━━━━━ Excerpted data ━━━━━

-- ==== Sys2Proof/Syntax.lean ====
section
/-!
DEFINITION. The commands of the block and the types of their operands.
-/
namespace Sys2Proof

/-- An operand of an engine instruction: a general register, or the literal word that follows the instruction (R128). -/
inductive Src where
  | reg (r : Fin 32)
  | lit (w : BitVec 32)
  deriving DecidableEq, Repr

namespace Machine

/-- A chain frame: header words and payload words (R406). -/
structure ChainFrame where
  w0 : Word
  w1 : Word
  w2 : Word
  payload : List Word
  deriving DecidableEq, Repr

end Machine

━━━━━

▸ **Exercise goal**: Please repeat all the records above exactly as they appear.

▸ **Task output**:
-- ==== Sys2Proof/Syntax.lean ====
section
/-!
DEFINITION. The commands of the block and the types of their operands.
-/
namespace Sys2Proof

/-- An operand of an engine instruction: a general register, or the literal word that follows the instruction (R128). -/
inductive Src where
  | reg (r : Fin 32)
  | lit (w : BitVec 32)
  deriving DecidableEq, Repr

namespace Machine

/-- A chain frame: header words and payload words (R406). -/
structure ChainFrame where
  w0 : Word
  w1 : Word
  w2 : Word
  payload : List Word
  deriving DecidableEq, Repr

end Machine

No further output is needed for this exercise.